09.09.2019 Indigenous Studies Visiting Seminar: Taiwan's Plains Indigenous Peoples Status Recognition Movement

Dr. Jolan Hsieh / Bavaragh Dagalomai (College of Indigenous Studies, National Dong Hwa University, Taiwan)

Monday September 9th
At 14:15-15:15
Metsätalo (Unioninkatu 40), Room C606

Identity politics, for individuals or in a collective sense, is an important part of any society that pursues and respects multiculturalism. The identity issue of the plains indigenous peoples (or PingPu Indigenous Populations) is closely connected to their political rights. Therefore, they cannot resort to the “self identification” model proposed by the UN standard to retrieve their rights. In Taiwan, Siraya Peoples, one of the PingPu or Plains indigenous peoples not officially recognized as indigenous, has been advocating for self-identification and the restoration of identity vigorously and popularly with the restoration movements of the plains peoples in the recent years. Especially, the language and cultural reviving attempts and the reconstruction of traditional festivals stemming from the local scenes are worth noting as they have gained the support of the local government to fight against the policies of the central government. In August 1, 2016, the Indigenous Peoples Day in Taiwan, President Tsai Ing-Wen made an official apology to indigenous peoples on behalf of the government, bringing new hope to the restoration of identities and rights of the plains indigenous peoples. This presentation wishes to examine the definition of the identity of Taiwan indigenous peoples, taking Siraya peoples’ movements as an example, to analyze the difficulties confronting their restoration of rights and name, and to offer an understanding on the current status quo and insights into future challenges for this movement.

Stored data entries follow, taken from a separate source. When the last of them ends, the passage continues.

theorem kept_retirePending {σ : State} (h : Kept p σ) : Kept p (retirePending σ) := kept_foldl (fun _ _ h1 => kept_retireNow h1) h

theorem kept_mapChange {σ : State} (h : Kept p σ) : Kept p (mapChange σ) := kept_mapCommit h.of_eq

theorem kept_retirePositions {σ : State} {ps : List Nat} (h : Kept p σ) : Kept p (retirePositions σ ps) := by
  unfold retirePositions
  exact (kept_foldl (fun _ _ h1 => kept_reserveSpare h1) (kept_foldl (fun _ _ h1 => kept_retireNow h1)
    (kept_foldl (fun _ _ h1 => kept_setMap h1) (kept_foldl (fun _ _ h1 => kept_mapChange (kept_setMap h1)) h)))).of_eq

theorem kept_coresFresh {σ : State} {keepFar : Bool} (h : Kept p σ) : Kept p (coresFresh σ keepFar) := by
  refine ⟨keptCores_range (fun L => ?_), h.hbm, h.comp, h.queue⟩
  split
  · exact ⟨keptThreads_nil, keptList_nil, keptList_nil, keptList_nil, keptBytes_filter h.core.mem⟩
  · exact keptCore_reset

theorem kept_reinstateEnd {σ : State} (h : Kept p σ) : Kept p (reinstateEnd σ) := by
  unfold reinstateEnd
  exact (kept_foldl (fun _ _ h1 => kept_ite (kept_mapChange (kept_setMap h1)) h1) h).of_eq

theorem kept_raiseFloors {σ : State} (h : Kept p σ) : Kept p (raiseFloors σ) := by
  unfold raiseFloors
  exact h.of_eq

theorem kept_pressAgain {σ : State} (h : Kept p σ) : Kept p (pressAgain σ) := kept_ite (kept_normEnable h) h

theorem kept_bootDone {σ : State} {kind : Nat} (h : Kept p σ) : Kept p (bootDone σ kind) :=
  kept_ite (kept_foldl (fun _ _ h1 => kept_stackRetrain h1) (kept_pressAgain h.of_eq)) (kept_raiseFloors h.of_eq)

theorem kept_bootStop {σ : State} {step : Nat} (h : Kept p σ) : Kept p (bootStop σ step) := kept_ite h.of_eq (kept_enterService h.of_eq)

theorem kept_stepNext {σ : State} {r : BootRun} (h : Kept p σ) : Kept p (stepNext σ r) := by
  unfold stepNext
  split
  · exact kept_bootDone h
  · exact h.of_eq

theorem kept_stepEnd {σ : State} {r : BootRun} (h : Kept p σ) : Kept p (stepEnd σ r) := by
  unfold stepEnd
  split
  · exact kept_ite (kept_stepNext h) (kept_bootStop h)
  · exact kept_ite (kept_bootStop (kept_retirePending h)) (kept_stepNext (kept_retirePending h))
  · exact kept_ite (kept_bootStop (kept_retirePositions h)) (kept_stepNext (kept_retirePositions h))
  · exact kept_ite (kept_bootStop (kept_retirePositions h)) (kept_stepNext (kept_retirePositions h))
  · exact kept_ite (kept_bootStop (kept_retirePositions h)) (kept_stepNext (kept_coresFresh (kept_ite (kept_retirePositions h)
      (kept_reinstateEnd (kept_retirePositions h)))))
  · exact kept_stepNext h

theorem kept_macSeen {σ : State} {step : Nat} {e : BootEnd} (h : Kept p σ) : Kept p (macSeen σ step e) := by
  unfold macSeen
  exact h.of_eq

theorem kept_stepPass {σ : State} {step c : Nat} {alt : Bool} {e : BootEnd} (h : Kept p σ) : Kept p (stepPass σ step c alt e) := by
  unfold stepPass
  dsimp only
  split
  · exact h.of_eq
  · exact h.of_eq
  · exact kept_ite (kept_errRecord h.of_eq) h.of_eq
  · exact kept_ite (kept_errRecord (kept_setPort h)) (kept_setPort h)
  · exact kept_ite (kept_errRecord h.of_eq) h.of_eq
  · exact kept_ite (kept_errRecord h) h
  · exact h

theorem kept_stepLost {σ : State} {step c : Nat} (h : Kept p σ) : Kept p (stepLost σ step c) := by
  unfold stepLost
  dsimp only
  split
  · exact kept_errRecord h.of_eq
  · exact kept_errRecord (kept_setPort h)
  · exact kept_errRecord h.of_eq
  · exact h

theorem kept_partEnd {σ : State} {r : BootRun} {c : Nat} {retire : List Nat} (h : Kept p σ) : Kept p (partEnd σ r c retire) :=
  kept_ite (kept_stepEnd h.of_eq) h.of_eq

theorem kept_bootAttempt {σ : State} {r : BootRun} {e : BootEnd} {failed : Nat} (h : Kept p σ) : Kept p (bootAttempt σ r e failed) :=
  kept_ite (kept_ite (kept_stepPass (kept_journalRec h)).of_eq (kept_partEnd (kept_stepPass (kept_journalRec h))))
    (kept_ite (kept_ite (kept_partEnd (kept_journalRec h)) (kept_ite (kept_bootStop (kept_journalRec h))
      (kept_partEnd (kept_stepLost (kept_journalRec h))))) (kept_ite (kept_journalRec h).of_eq (kept_ite (kept_journalRec h).of_eq
        (kept_journalRec h).of_eq)))

theorem kept_linkRetrain {σ : State} {e : BootEnd} (h : Kept p σ) : Kept p (linkRetrain σ e) :=
  kept_ite h (kept_ite h (kept_ite (kept_journalRec h).of_eq (kept_errRecord (kept_journalRec h).of_eq)))

theorem kept_execBootStepAttempt {e : BootEnd} {σ : State} (h : Kept p σ) : KeptOpt p (nextOf (execBootStepAttempt e σ)) := by
  unfold execBootStepAttempt
  split
  · exact KeptOpt.ite_of (.some (kept_bootAttempt (kept_macSeen h))) (.some h)
  · exact .some (kept_linkRetrain h)

theorem kept_execBootStepTimeout {component : Nat} {σ : State} (h : Kept p σ) : KeptOpt p (nextOf (execBootStepTimeout component σ)) := by
  unfold execBootStepTimeout
  split
  · exact KeptOpt.ite_of (.some (kept_bootAttempt h)) (.some h)
  · exact .some h

theorem kept_execResetL {low : Bool} {σ : State} (h : Kept p σ) : KeptOpt p (nextOf (execResetL low σ)) := by
  unfold execResetL
  extract_lets _ σ1 _ _ σ2 σ3 _
  have hσ : Kept p σ1 := h.of_eq
  have hσ1 : Kept p σ2 := hσ.of_eq
  have hσ2 : Kept p σ3 := kept_resetHold hσ1
  exact KeptOpt.ite_of (.some h) (KeptOpt.ite_of (.some hσ) (KeptOpt.ite_of (KeptOpt.ite_of (.some hσ1) (.some (kept_ite hσ2 hσ2.of_eq)))
    (KeptOpt.ite_of (.some hσ) (.some (kept_resetStart hσ)))))

theorem kept_execColdStart {σ : State} (h : Kept p σ) : KeptOpt p (nextOf (execColdStart σ)) := by
  unfold execColdStart
  dsimp only
  refine KeptOpt.ite_of (.some h) ?_
  split
  · exact KeptOpt.ite_of (.some h.of_eq) (.some h)
  · exact .some (kept_startBoot (kept_volatileReset h)).of_eq

theorem kept_execPortRetrain {port : Nat} {r : TrainEnd} {σ : State} (h : Kept p σ) : KeptOpt p (nextOf (execPortRetrain port r σ)) :=
  KeptOpt.ite_of (.some h) (.some (kept_ite (kept_journalRec (kept_setPort h)) (kept_errRecord (kept_journalRec (kept_setPort h)))))

/-! ### Power states -/

theorem kept_stateChoice {σ : State} (h : Kept p σ) : Kept p (stateChoice σ) := kept_ite h (kept_ite h h.of_eq)

theorem keptCore_coreHold {c : Core} (w : KeptCore p c) : KeptCore p (coreHold c) :=
  ⟨keptThreads_nil, keptList_nil, keptList_nil, keptList_nil, keptBytes_filter w.mem⟩

theorem kept_compOff {σ : State} {st : Nat} (h : Kept p σ) : Kept p (compOff σ st) := by
  refine ⟨?_, h.hbm, h.comp, h.queue⟩
  unfold compOff
  dsimp only
  split
  · exact keptCores_foldl (fun e he => keptCore_coreHold (h.cores.each e he)) keptCores_nil
  · exact keptCores_nil

theorem kept_recallAll {σ : State} (h : Kept p σ) : Kept p (recallAll σ) := kept_foldl (fun _ _ h1 => kept_startRecall h1) h

theorem kept_scrubRestart {σ : State} (h : Kept p σ) : Kept p (scrubRestart σ) :=
  ⟨keptCores_foldl (f := fun c => { c with spad := { c.spad with scrubPos := 0 } }) (fun e he => (h.cores.each e he).of_eq) keptCores_nil,
    h.hbm, h.comp, h.queue⟩

theorem kept_takeWake {σ : State} (h : Kept p σ) : Kept p (takeWake σ) := by
  unfold takeWake
  refine kept_ite h ?_
  split
  · exact h.of_eq
  · exact kept_scrubRestart h.of_eq
  · exact kept_startBoot h
  · exact kept_startBoot h
  · exact h

theorem kept_execStateEntry {σ : State} (h : Kept p σ) : KeptOpt p (nextOf (execStateEntry σ)) :=
  KeptOpt.ite_of (.some h) (KeptOpt.ite_of (.some (kept_takeWake h)) (KeptOpt.ite_of (.some h.of_eq)
    (KeptOpt.ite_of (.some (kept_recallAll h)) (.some (kept_compOff h)))))

theorem kept_failPower {σ : State} {cls why : Nat} (h : Kept p σ) : Kept p (failPower σ cls why) := kept_errRecord (kept_enterOff h).of_eq

theorem kept_tripRecord {σ : State} (h : Kept p σ) : Kept p (tripRecord σ) := kept_errRecord h

theorem kept_execThermalTrip {σ : State} (h : Kept p σ) : KeptOpt p (nextOf (execThermalTrip σ)) := by
  unfold execThermalTrip
  refine KeptOpt.ite_of (.some (kept_ite (kept_tripRecord h) h)) ?_
  refine KeptOpt.ite_of (.some h) ?_
  extract_lets σ1 _ _ _ σ2 σ3 _ σ4 _
  have hσ : Kept p σ1 := kept_foldl (fun _ _ h1 => kept_ite (kept_complete h1) (kept_ite (kept_complete h1) h1)) h
  have hσ1 : Kept p σ2 := kept_tripRecord hσ.of_eq
  have hσ2 : Kept p σ3 := kept_recallAll hσ1
  have hσ3 : Kept p σ4 := kept_compOff hσ2.of_eq
  exact .some hσ3.of_eq

theorem kept_loseCoolant {σ : State} (h : Kept p σ) : Kept p (loseCoolant σ) := by
  unfold loseCoolant
  exact (kept_ite h (kept_failPower h)).of_eq

/-! ### The companion's window -/

theorem kept_answerRead {σ : State} {b : List Byte} (h : Kept p σ) : Kept p (answerRead σ b) := by
  unfold answerRead
  exact h.of_eq

theorem kept_mailboxRead {σ : State} {off : Nat} (h : Kept p σ) : Kept p (mailboxRead σ off).1 :=
  kept_ite_of h.of_eq (kept_ite_of h (kept_ite_of h h))

theorem kept_regRead {σ : State} {off size : Nat} (h : Kept p σ) : Kept p (regRead σ off size) :=
  kept_ite (kept_answerRead h) (kept_ite (kept_ite (kept_answerRead (kept_mailboxRead h)) (kept_answerRead h))
    (kept_ite (kept_answerRead h) (kept_answerRead h)))

theorem kept_dispRegWrite {σ : State} {off : Nat} {v : Word} (h : Kept p σ) : Kept p (dispRegWrite σ off v) := by
  unfold dispRegWrite
  refine kept_ite (kept_ite (kept_holdWake h) (kept_sqTailWrite h)) ?_
  refine kept_ite (kept_cqHeadWrite h) ?_
  split
  · exact kept_ite (kept_holdWake h) (kept_ite (kept_doorbellWrite h) h)
  · exact kept_ite (kept_faultDrain h.of_eq) h.of_eq
  · exact kept_ite (kept_holdWake h) (kept_ite (kept_faultReplySend h) h)
  · exact h.of_eq
  · exact h.of_eq
  · exact kept_ite (kept_holdWake h) (kept_ite (kept_shootWrite h) h)
  · exact h

theorem kept_regWrite {σ : State} {off size : Nat} {v : Word} (h : Kept p σ) : Kept p (regWrite σ off size v) :=
  kept_ite h (kept_ite (kept_ite h (kept_ite (kept_mbCtlWrite h) (kept_ite h.of_eq h))) (kept_ite (kept_dispRegWrite h) h))

theorem kept_dirTake {σ : State} {line : Nat} {own : Bool} (h : Kept p σ) : Kept p (dirTake σ line own) := by
  unfold dirTake
  extract_lets d held mine σ1
  clear_value mine
  have recalled : Kept p σ1 := by
    unfold σ1
    split
    · exact kept_ite (kept_startRecall h) h
    · exact h
  split
  · exact recalled.of_eq
  · exact recalled.of_eq

theorem kept_hbmAccess {σ : State} {op : CompOp} (h : Kept p σ) : Kept p (hbmAccess σ op) := by
  unfold hbmAccess
  split
  · exact kept_ite h (kept_foldl (fun _ _ h1 => kept_dirTake h1) (kept_answerRead (kept_patchBad (kept_hbmServe h))))
  · exact kept_ite h (kept_hbmWrite h)
  · exact kept_ite h (kept_ite (kept_amoAt (kept_hbmServe h)) (kept_answerRead (kept_amoAt (kept_hbmServe h))))
  · exact kept_ite h (kept_hbmWrite h).of_eq
  · exact h

theorem kept_companionOp {σ : State} {op : CompOp} (h : Kept p σ) : Kept p (companionOp σ op) := by
  unfold companionOp
  split
  · exact kept_regRead h
  · exact kept_regWrite h
  · exact kept_ite (kept_ite h (kept_answerRead h)) (kept_ite (kept_holdWake h) (kept_ite (kept_hbmAccess h) h))

theorem kept_runWake {σ : State} {w1 : Wake} (h : Kept p σ) : Kept p (runWake σ w1) := by
  unfold runWake
  split
  · exact kept_sqTailWrite h
  · exact kept_doorbellWrite h
  · exact kept_faultReplySend h
  · exact kept_shootWrite h
  · exact kept_companionOp h
  split
  · next e => exact ((kept_execFabricFrame h).along e).each _ rfl
  · exact h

Dr.  Jolan Hsieh | Bavaragh Dagalomai is Professor at Department of Ethnic Relations and Cultures and Director at Center for International Indigenous Affairs, College of Indigenous Studies, National Dong Hwa University, Taiwan. She is a Taiwanese indigenous scholar of Siraya Nation. Jolan earned her Ph.D in Justice Studies (Interdisciplinary Law and Social Science Program, 2002) from Arizona State University- Main, USA. Jolan’s research areas are Law and Society, Human Rights, Identity Politics, Global Indigenous Studies, Gender/ Ethnicity/Class, Environmental Justice, Indigenous Research and Ethics. Jolan’s book publications include Collective Rights of Indigenous Peoples:Identity-Based Movement of Plains Indigenous in Taiwan (Routledge, 2006 / 2010) and In-between: Indigenous Research and Activism as Ceremonial Journey (in Chinese, Daw-Shiang, 2017). Jolan enjoys to enhance research, education and innovation cooperation with various international educational institutions with indigenous focus, most notably recent partnership are with Aotearoa New Zealand, Australia, Canada, US, Hawaii, and Japan.Jolan leads two Ministry of Education funded projects, “Taiwan – Aotearoa New Zealand Indigenous Higher Education Connection” and “Mainstreaming Taiwan Indigenous Cultures and Languages”, and Principal Investigator for several Ministry of Science and Technology and Council for Indigenous Peoples’ research projects.